= M-SG reducing agent =

Chemical reagent prepared by absorbing alkali metal into silica gel

In M-SG an alkali metal is absorbed into silica gel at elevated temperatures. The resulting black powder material is an effective reducing agent and safe to handle as opposed to the pure metal. The material can also be used as a desiccant and as a hydrogen source.

The metal is either sodium or a sodium–potassium alloy (Na_{2}K). The molten metal is mixed with silica gel under constant agitation at room temperature. This phase 0 material must be handled in an inert atmosphere. Heating phase 0 at 150 °C takes it to phase I. When this material is exposed to dry oxygen the reducing power is not affected. At further heating to 400 °C phase II can be handled safely in an ambient environment.

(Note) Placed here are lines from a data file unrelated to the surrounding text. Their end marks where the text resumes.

/-- The host port (10): `out` are the bytes it drove in the last command, `nack` says that it did not acknowledge a byte
of it. -/
structure Port where
  ctl     : Word
  ptr     : Byte
  out     : List Byte
  nack    : Bool
  txn     : Option Txn
  stretch : Option Stretch
  rstDue  : Bool
  vote    : Bool
  deriving DecidableEq, Repr

/-- One page or sector step of an NVM operation (R384, R392). -/
inductive FlashStep where
  | erase (base len : Nat) | program (addr : Nat) (data : List Byte)
  deriving DecidableEq, Repr

/-- Operations of `NVM_CTL` (Table 12.14) and the automatic record write (R387). -/
inductive NvmOp where
  | programA | programB | saveCal | captureSig | eraseA | eraseB | autoSave
  deriving DecidableEq, Repr

/-- The NVM controller (R387 to R395); `paused` with the function disabled and no page in progress (Table 11.14). -/
structure Nvm where
  op     : Option NvmOp
  todo   : List FlashStep
  err    : Nat
  held   : Option Word
  after  : Bool
  frames : Nat
  sums   : List (Nat × Int)
  bad    : Bool
  paused : Bool
  deriving DecidableEq, Repr

/-- Lifecycle transitions in progress (Table 13.2); RETURN erases the flash first and blows its fuse then (R413). -/
inductive Transition where
  | none | develop | secured | returned | returnFuse
  deriving DecidableEq, Repr

/-- The security block and the TAP with its instruction register (13, R404). -/
structure Sec where
  otp      : Vector (BitVec 32) 64
  shadow   : Vector (BitVec 32) 4
  life     : Lifecycle
  unlocked : Bool
  tapOut   : Bool
  asked    : Bool
  nonce    : Option (BitVec 128)
  chal     : Nat
  resp     : List Word
  purpose  : Nat
  rslot    : Nat
  holdoff  : Bool
  trans    : Transition
  otpProg  : Option (Nat × BitVec 32)
  ir       : BitVec 5
  dbgDr    : BitVec 40
  otpDr    : BitVec 40
  tdo      : BitVec 32
  deriving DecidableEq, Repr

/-- One sentinel bus of the Geyser (R262 to R265): the charge in its lane's integrator, its compensation in steps of
0.25 pF; `sums` is the sum of the auto-zero, later the last result. -/
structure Bus where
  x       : Int
  comp    : Nat
  base    : Int
  sums    : Int
  excl    : Bool
  touched : Bool
  low     : Bool
  deriving DecidableEq, Repr

/-- One touch the Geyser has seen since it entered CANDIDATE: bus, scan number and AON time of its start, and its
release (R265, R267). -/
structure GTouch where
  bus  : Nat
  scan : Nat
  t0   : BitVec 32
  t1   : Option (BitVec 32)
  deriving DecidableEq, Repr

/-- The Geyser (08). -/
structure Geyser where
  on     : Bool
  map    : List (Option Nat)
  count  : Nat
  sgain  : Nat
  buses  : List Bus
  scan   : Nat
  cand   : Bool
  evs    : List GTouch
  cover  : Bool
  rej    : Nat
  woke   : Bool
  deriving DecidableEq, Repr

/-- An injected or found error of a memory word (R175, R425): the bits that read inverted, stuck or not, found by a read
since. -/
structure MemErr where
  mem   : MemId
  addr  : Nat
  bits  : Nat
  stuck : Bool
  found : Bool
  deriving DecidableEq, Repr

/-- A fault event still to be reported (R431): class, outcome, element, DETAIL, SUBST. -/
structure FaultEvent where
  cls     : Nat
  outcome : Nat
  elem    : Nat
  detail  : Word
  subst   : Word
  counted : Bool
  deriving DecidableEq, Repr

/-- The port on which a stalled cell waits (R196). -/
inductive CellPort where
  | send (dir : Dir) | recv (dir : Dir) | intake | emit | instruction
  deriving DecidableEq, Repr

/-- What the fault monitor receives at a stall: physical cell, logical cell, port (R196). -/
structure StallNote where
  phys    : PhysId
  logical : CellId
  port    : CellPort
  deriving DecidableEq, Repr

/-- A word that was in error at its last scrub, and whether a stuck bit of it has been reported (R425). -/
structure Scrubbed where
  mem  : MemId
  addr : Nat
  told : Bool
  deriving DecidableEq, Repr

M-SG reductions: benzyl chloride reduction to bibenzyl, dibenzothiophene reduction to biphenyl and naphthalene reduction to dihydronaphthalene

The metal reacts with the silica gel in an exothermic reaction in which Na_{4}Si_{4} nanoparticles are formed. The powder reacts with water to form hydrogen.

Compounds such as biphenyl and naphthalene are reduced by the powder and form highly coloured radical anions. The powder can also be introduced in a column chromatography setup and eluted with organic reactants in order to probe the reducing power. The powder is mixed with additional (wet) silica gel which provides additional hydrogen. A Birch reduction of naphthalene takes 5 minutes elution time. The column converts benzyl chloride to bibenzyl in a Wurtz coupling and in a similar fashion dibenzothiophene is reduced to biphenyl.